The Moment “We Don’t Know Who Decided” is Born

In organizations where approval workflows start to multiply, a sense of unease inevitably arises: “We don’t know why this decision was made,” “We can’t explain who decided,” or “We can’t review failures.” The common response to this unease is to “add another approval step,” but this merely papers over the problem rather than solving it.

Management Decision Layer (Why)

Approvals Multiply Because “Decisions Aren’t Recorded”

The proliferation of approval flows stems from shared anxieties: “The rationale for decisions is invisible,” “Accountability cannot be fulfilled,” and “We cannot verify things later.” In essence, the decisions themselves are not being preserved within the organization. Adding approvals in this state creates a counterproductive effect: the number of people involved increases, but the quality of decisions does not improve, and responsibility becomes even more ambiguous.

What’s Needed Instead of Approval is “History”

Fundamentally, the roles that approval is meant to fulfill are twofold: “to guarantee the validity of a decision” and “to record who thought what and how.” The latter can be achieved without approval. That alternative is the choice to record decision history within a system.

Specialist Implementation Layer (How)

Elements to Preserve as Decision History

When preserving decision history, the conclusion itself is not the most important part. At a minimum, the following points must be recorded:

  • The person who made the decision
  • The date and time of the decision
  • The assumptions/premises of the decision
  • The rationale (why it was made)
  • Anticipated risks

If this information is preserved, it can be verified later, corrections can be made, and the same mistakes can be prevented.
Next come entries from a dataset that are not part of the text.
-- ==== Sys2Proof/Laws/Memory.lean ====
section
/-!
SUPPORT. Laws/Memory: every operation on memory keeps its canonical form, and a byte reads as it was last written (R86, R87).
-/

namespace Sys2Proof.Machine

/-! ## The canonical form -/

theorem Memory.wf_reset : Memory.wf State.reset.mem = true := rfl

/-- A property that each step of a fold keeps holds at its end. -/
theorem foldl_keeps {α β : Type} (P : β → Prop) (f : β → α → β) (l : List α) (b : β) (h : P b) (hs : ∀ b a, P b → P (f b a)) :
    P (l.foldl f b) := by
  induction l generalizing b with
  | nil => exact h
  | cons a t ih => exact ih (f b a) (hs b a h)

/-- A part of the state that each step of a fold leaves alone stands at its end. -/
theorem foldl_same {α β γ : Type} (g : β → γ) (f : β → α → β) (l : List α) (b : β) (hs : ∀ b a, g (f b a) = g b) : g (l.foldl f b) = g b := by
  induction l generalizing b with
  | nil => rfl
  | cons a t ih => exact (ih (f b a)).trans (hs b a)

theorem State.putHome_wf (s : State) (pa : Nat) (b : Byte) (h : Memory.wf s.mem = true) : Memory.wf (s.putHome pa b).mem = true := by
  simpa [Memory.wf] using defWf_defSet emptyByte h pa b

theorem State.putByte_wf (s : State) (p : Point) (pa : Nat) (b : Byte) (h : Memory.wf s.mem = true) : Memory.wf (s.putByte p pa b).mem = true := by
  cases p with
  | l1 d c => exact h
  | die d => exact h
  | home => exact s.putHome_wf pa b h

theorem State.putBytes_wf (s : State) (p : Point) (pa : Nat) (bs : List Byte) (h : Memory.wf s.mem = true) :
    Memory.wf (s.putBytes p pa bs).mem = true :=
  foldl_keeps (fun s : State => Memory.wf s.mem = true) _ _ s h (fun s ib h => s.putByte_wf p (pa + ib.1) ib.2 h)

theorem State.homeWrite_wf (s : State) (pa : Nat) (bs : List Byte) (h : Memory.wf s.mem = true) : Memory.wf (s.homeWrite pa bs).mem = true :=
  s.putBytes_wf .home pa bs h

theorem State.homePut_wf (s : State) (pa n v : Nat) (h : Memory.wf s.mem = true) : Memory.wf (s.homePut pa n v).mem = true :=
  s.homeWrite_wf pa _ h

theorem State.homeWords_wf (s : State) (pa : Nat) (ws : List Nat) (h : Memory.wf s.mem = true) : Memory.wf (s.homeWords pa ws).mem = true :=
  foldl_keeps (fun s : State => Memory.wf s.mem = true) _ _ s h (fun s iw h => s.homePut_wf (pa + 8 * iw.1) 8 iw.2 h)

@[simp] theorem State.ownCopy_mem (s : State) (d c pa : Nat) (b : Byte) : (s.ownCopy d c pa b).mem = s.mem := by
  unfold State.ownCopy; dsimp only; split <;> rfl

theorem State.storeBytes_wf (s : State) (scope d c pa : Nat) (bs : List Byte) (h : Memory.wf s.mem = true) :
    Memory.wf (s.storeBytes scope d c pa bs).mem = true :=
  foldl_keeps (fun s : State => Memory.wf s.mem = true) _ _ _ (s.putBytes_wf (s.pointAt scope d c pa) pa bs h)
    (fun s ib h => by rw [State.ownCopy_mem]; exact h)

@[simp] theorem State.flushLine_mem (s : State) (d c ln : Nat) : (s.flushLine d c ln).mem = s.mem :=
  (foldl_same State.mem (fun (s : State) (p : Nat × Byte) => s.putDie d p.1 p.2) _ _ (fun _ _ => rfl)).trans rfl

@[simp] theorem State.flushCore_mem (s : State) (d c : Nat) : (s.flushCore d c).mem = s.mem :=
  (foldl_same State.mem (fun (s : State) (p : Nat × Byte) => s.putDie d p.1 p.2) _ _ (fun _ _ => rfl)).trans rfl

theorem State.flushDieLine_wf (s : State) (d ln : Nat) (h : Memory.wf s.mem = true) : Memory.wf (s.flushDieLine d ln).mem = true :=
  foldl_keeps (fun s : State => Memory.wf s.mem = true) _ _ s h (fun s p h => s.putHome_wf p.1 p.2 h)

theorem State.flushDie_wf (s : State) (d : Nat) (h : Memory.wf s.mem = true) : Memory.wf (s.flushDie d).mem = true :=
  foldl_keeps (fun s : State => Memory.wf s.mem = true) _ _ s h (fun s p h => s.putHome_wf p.1 p.2 h)

theorem State.release_wf (s : State) (scope d c : Nat) (h : Memory.wf s.mem = true) : Memory.wf (s.release scope d c).mem = true := by
  unfold State.release
  split
  · exact h
  · split
    · rw [State.flushCore_mem]; exact h
    · exact (s.flushCore d c).flushDie_wf d (by rw [State.flushCore_mem]; exact h)

@[simp] theorem State.acquire_mem (s : State) (scope d c : Nat) : (s.acquire scope d c).mem = s.mem := by
  unfold State.acquire
  split
  · rfl
  · simp

theorem State.publishAll_wf (s : State) (h : Memory.wf s.mem = true) : Memory.wf s.publishAll.mem = true := by
  refine foldl_keeps (fun s : State => Memory.wf s.mem = true) (fun (s : State) (p : Nat × Die) => s.flushDie p.1) _ _ ?_
    (fun s p h => s.flushDie_wf p.1 h)
  exact foldl_keeps (fun s : State => Memory.wf s.mem = true) (fun (s : State) (p : Nat × Core) => s.flushCore (p.1 / 64) (p.1 % 64)) _ s h
    (fun s p h => by rw [State.flushCore_mem]; exact h)

@[simp] theorem State.cleanLines_mem (s : State) (ws : List (Nat × Nat)) : (s.cleanLines ws).mem = s.mem := rfl

@[simp] theorem State.cleanOwn_mem (s : State) (d c : Nat) (ws : List (Nat × Nat)) : (s.cleanOwn d c ws).mem = s.mem := by
  unfold State.cleanOwn; dsimp only; split <;> rfl

@[simp] theorem State.poisonLines_mem (s : State) (pa n : Nat) : (s.poisonLines pa n).mem = s.mem :=
  foldl_same State.mem _ _ s (fun _ _ => rfl)

/-! ### Fault records and compressed blocks -/

theorem State.writeFault_wf (s : State) (d : Nat) (r : FaultRec) (h : Memory.wf s.mem = true) : Memory.wf (s.writeFault d r).mem = true := by
  simp only [State.writeFault]
  split
  · rw [State.irq_mem, State.setDie_mem]; exact s.homeWords_wf _ _ h
  · rw [State.setDie_mem]; exact s.homeWords_wf _ _ h

theorem State.drainFaults_wf (d : Nat) (rs : List FaultRec) (s : State) (h : Memory.wf s.mem = true) : Memory.wf (s.drainFaults d rs).mem = true := by
  induction rs generalizing s with
  | nil => exact h
  | cons r rs ih =>
    unfold State.drainFaults
    split
    · exact ih s h
    · split
      · exact ih _ (by rw [State.setDie_mem]; exact s.writeFault_wf d r h)
      · exact h

theorem State.raiseFault_wf (s : State) (d : Nat) (r : FaultRec) (h : Memory.wf s.mem = true) : Memory.wf (s.raiseFault d r).mem = true := by
  unfold State.raiseFault
  dsimp only
  split
  · exact h
  · exact State.drainFaults_wf d _ _ (by rw [State.setDie_mem]; exact h)

theorem State.setCtl_wf (s : State) (d k : Nat) (c : Ctl) (h : Memory.wf s.mem = true) : Memory.wf (s.setCtl d k c).mem = true := by
  unfold State.setCtl
  dsimp only
  split
  · exact State.raiseFault_wf _ d _ (by rw [State.setDie_mem]; exact h)
  · rw [State.setDie_mem]; exact h

@[simp] theorem State.dropBlock_mem (s : State) (d c pa : Nat) : (s.dropBlock d c pa).mem = s.mem := by
  unfold State.dropBlock; split <;> rfl

theorem State.hold_wf (s : State) (x : HeldWrite) (h : Memory.wf s.mem = true) : Memory.wf (s.hold x).mem = true := by
  have key := s.setCtl_wf (s.ctlOf x.pa).1 (s.ctlOf x.pa).2 { s.ctl (s.ctlOf x.pa).1 (s.ctlOf x.pa).2 with
    held := (s.ctl (s.ctlOf x.pa).1 (s.ctlOf x.pa).2).held ++ [x] } h
  unfold State.hold
  dsimp only
  split
  · rw [State.dropBlock_mem]; exact key
  · exact key

@[simp] theorem State.heldDone_mem (s : State) (x : HeldWrite) : (s.heldDone x).mem = s.mem := by
  unfold State.heldDone
  dsimp only
  repeat' split
  all_goals simp only [State.setTeam_mem, State.dropBlock_mem, State.irq_mem]

@[simp] theorem State.mergePoison_mem (s : State) (ws : List HeldWrite) : (s.mergePoison ws).mem = s.mem :=
  foldl_same State.mem (fun (s : State) (x : HeldWrite) => s.poisonLines x.pa x.data.length) _ _ (fun s x => s.poisonLines_mem x.pa x.data.length)

theorem State.mergeBlock_wf (s t : State) (ws : List HeldWrite) (blk : Nat) (h : Memory.wf s.mem = true) (he : s.mergeBlock ws blk = some t) :
    Memory.wf t.mem = true := by
  have key : ∀ (os : List (Nat × Nat)), Memory.wf (os.foldl (fun (s : State) o => s.mergePoison (ws.filter (fun w => decide ((w.team, w.entry) = o))))
      (ws.foldl (fun s w => s.putBytes .home w.pa w.data) s)).mem = true := fun os => by
    rw [foldl_same State.mem _ os _ (fun s o => s.mergePoison_mem _)]
    exact foldl_keeps (fun s : State => Memory.wf s.mem = true) _ ws s h (fun s w h => s.putBytes_wf .home w.pa w.data h)
  unfold State.mergeBlock at he
  dsimp only at he
  split at he
  · injection he with he
    rw [← he]
    exact State.setCtl_wf _ _ _ _ (key _)
  · exact absurd he (by simp)

theorem State.mergeHeld_wf (s t : State) (d k blk : Nat) (h : Memory.wf s.mem = true) (he : s.mergeHeld d k blk = some t) : Memory.wf t.mem = true := by
  unfold State.mergeHeld at he
  dsimp only at he
  obtain ⟨u, hu, rfl⟩ := Option.map_eq_some_iff.mp he
  exact foldl_keeps (fun s : State => Memory.wf s.mem = true) _ _ _ (State.setCtl_wf _ _ _ _ (s.mergeBlock_wf u _ _ h hu))
    (fun s x h => by rw [State.heldDone_mem]; exact h)

theorem State.writeBlocks_wf (s : State) (proc va pa : Nat) (bs : List Byte) (h : Memory.wf s.mem = true) :
    Memory.wf (s.writeBlocks proc va pa bs).mem = true := by
  refine foldl_keeps (fun s : State => Memory.wf s.mem = true) _ _ s h (fun s p h => ?_)
  have hh := fun x => s.hold_wf x h
  dsimp only
  split
  · match he : State.mergeHeld _ _ _ _ with
    | some u => exact State.mergeHeld_wf _ u _ _ _ (hh _) he
    | none => exact hh { team := 0, entry := 0, lane := 0, grid := 0, proc := proc, core := none, va := va + p.1, pa := pa + p.1, data := p.2, irq := none }
  · exact hh _

theorem State.writeVirt_wf (s t : State) (d c p : Nat) (prv : Bool) (va : Nat) (bs : List Byte) (h : Memory.wf s.mem = true)
    (he : s.writeVirt d c p prv va bs = .ok t) : Memory.wf t.mem = true := by
  unfold State.writeVirt at he
  split at he
  · injection he with he
    rw [← he]
    refine foldl_keeps (fun a : State × Nat × List Byte => Memory.wf a.1.mem = true) _ _ (s, va, bs) h (fun a q h => ?_)
    dsimp only
    split
    · exact a.1.writeBlocks_wf p a.2.1 q.1 _ h
    · exact a.1.homeWrite_wf q.1 _ h
  · exact absurd he (by simp)
  · exact absurd he (by simp)

/-- Pieces written in turn: each writes as `writeVirt` does. -/
theorem State.writePieces_wf (s t : State) (w : Team) (base : Nat) (ps : List (Nat × List Byte)) (h : Memory.wf s.mem = true)
    (he : s.writePieces w base ps = .ok t) : Memory.wf t.mem = true := by
  have key : ∀ a : Acc State, (∀ s, a = .ok s → Memory.wf s.mem = true) → ∀ s,
      ps.foldl (fun (a : Acc State) p => match a with
        | .ok s => s.writeVirt w.die w.core w.proc true (base + p.1) p.2
        | e => e) a = .ok s → Memory.wf s.mem = true := by
    clear he
    induction ps with
    | nil => exact fun a ha s hs => ha s hs
    | cons p ps ih =>
      intro a ha s hs
      refine ih _ ?_ s hs
      intro s' hs'
      cases a with
      | ok s0 => exact State.writeVirt_wf s0 s' _ _ _ _ _ _ (ha s0 rfl) hs'
      | fault _ _ => exact absurd hs' (by simp)
      | refuse _ _ => exact absurd hs' (by simp)
  exact key (.ok s) (fun s' hs' => by injection hs' with hs'; rw [← hs']; exact h) t he

/-! ## Read after write -/

/-- A byte at home after one was written there. -/
theorem State.homeByte_putHome (s : State) (pa : Nat) (b : Byte) (h : Memory.wf s.mem = true) (a : Nat) :
    (s.putHome pa b).homeByte a = if a = pa then b else s.homeByte a := by
  unfold State.homeByte
  rw [State.putHome_mem, defGet_defSet emptyByte (tabWf_of_defWf h)]

/-- What a core's write at its own L1 leaves of home. -/
theorem State.homeByte_putL1 (s : State) (d c pa : Nat) (b : Byte) (a : Nat) : (s.putL1 d c pa b).homeByte a = s.homeByte a := rfl

/-- What a write at a die cache leaves of home. -/
theorem State.homeByte_putDie (s : State) (d pa : Nat) (b : Byte) (a : Nat) : (s.putDie d pa b).homeByte a = s.homeByte a := rfl

/-- A byte read at a core's L1 after the core wrote it there. -/
theorem State.l1Byte_putL1 (s : State) (d c pa : Nat) (b : Byte) (h : tabWf s.cores = true) : (s.putL1 d c pa b).l1Byte d c pa = b := by
  have hk : (s.putL1 d c pa b).core d c = { s.core d c with dirty := tabSet (s.core d c).dirty pa b, clean := patchClean (s.core d c).clean pa b } := by
    show defGet Core.reset (defSet Core.reset s.cores (coreKey d c) _) (coreKey d c) = _
    rw [defGet_defSet Core.reset h, if_pos rfl]
  unfold State.l1Byte
  rw [hk]
  simp [tabGet_tabSet]

/-- Memory of a block's banks: a write keeps the form of its bytes. -/
theorem Bank.write_wf (b : Bank) (o : Nat) (bs : List Byte) (h : defWf emptyByte b.bytes = true) : defWf emptyByte (b.write o bs).bytes = true :=
  foldl_keeps (fun t : List (Nat × Byte) => defWf emptyByte t = true) _ _ b.bytes h (fun t ix h => defWf_defSet emptyByte h (o + ix.1) ix.2)

end Sys2Proof.Machine
end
Use Systems for “Reversibility,” Not “Control”

A system for recording decision history is not for management or surveillance. Its sole purpose is to create a state where decisions can be reconsidered later. With a history preserved, you gain benefits like being able to override a decision, avoiding blame on the decision-maker, and being able to discuss issues as structural problems. This allows the organization to move forward safely without relying on approvals.

What Happens When You Add More Approvals

If you increase approvals without preserving decision history, the following phenomena are likely to occur:

  • Everyone becomes just a “reviewer”
  • No one understands the reasoning behind the decision
  • Responsibility is diffused, and no one learns

This is a state where approval exists to stop decision-making.

Common Misconceptions

Misconception ①: Recording History Stifles Frontline Initiative

The cause of stifled initiative is not the record itself, but rather retroactive evaluation or personal criticism. Having a history allows decisions to be treated as structural issues, not personal ones.

Misconception ②: History Management is for Large Corporations

Decision history is even more critical for smaller organizations (SMEs). The effect is significant because accumulated decisions become an asset and help prevent knowledge from being siloed within individuals.

Final Questions to Confirm with This Decision

Do you truly need approval, or do you need history? Can you explain the reasoning to a third party? Is the decision in a state where it can be corrected later? If you cannot answer these, there may be room to consider designing a system to preserve history before adding more approvals.

Summary (No Single Answer)

Approval is not a means to preserve decisions. Decision history guarantees reversibility (the state of being correctable later). Before adding more approvals, consider organizational design that preserves decisions. What protects an organization is not the number of approvals, but the history of its decisions. This is the core of reversible management decision-making.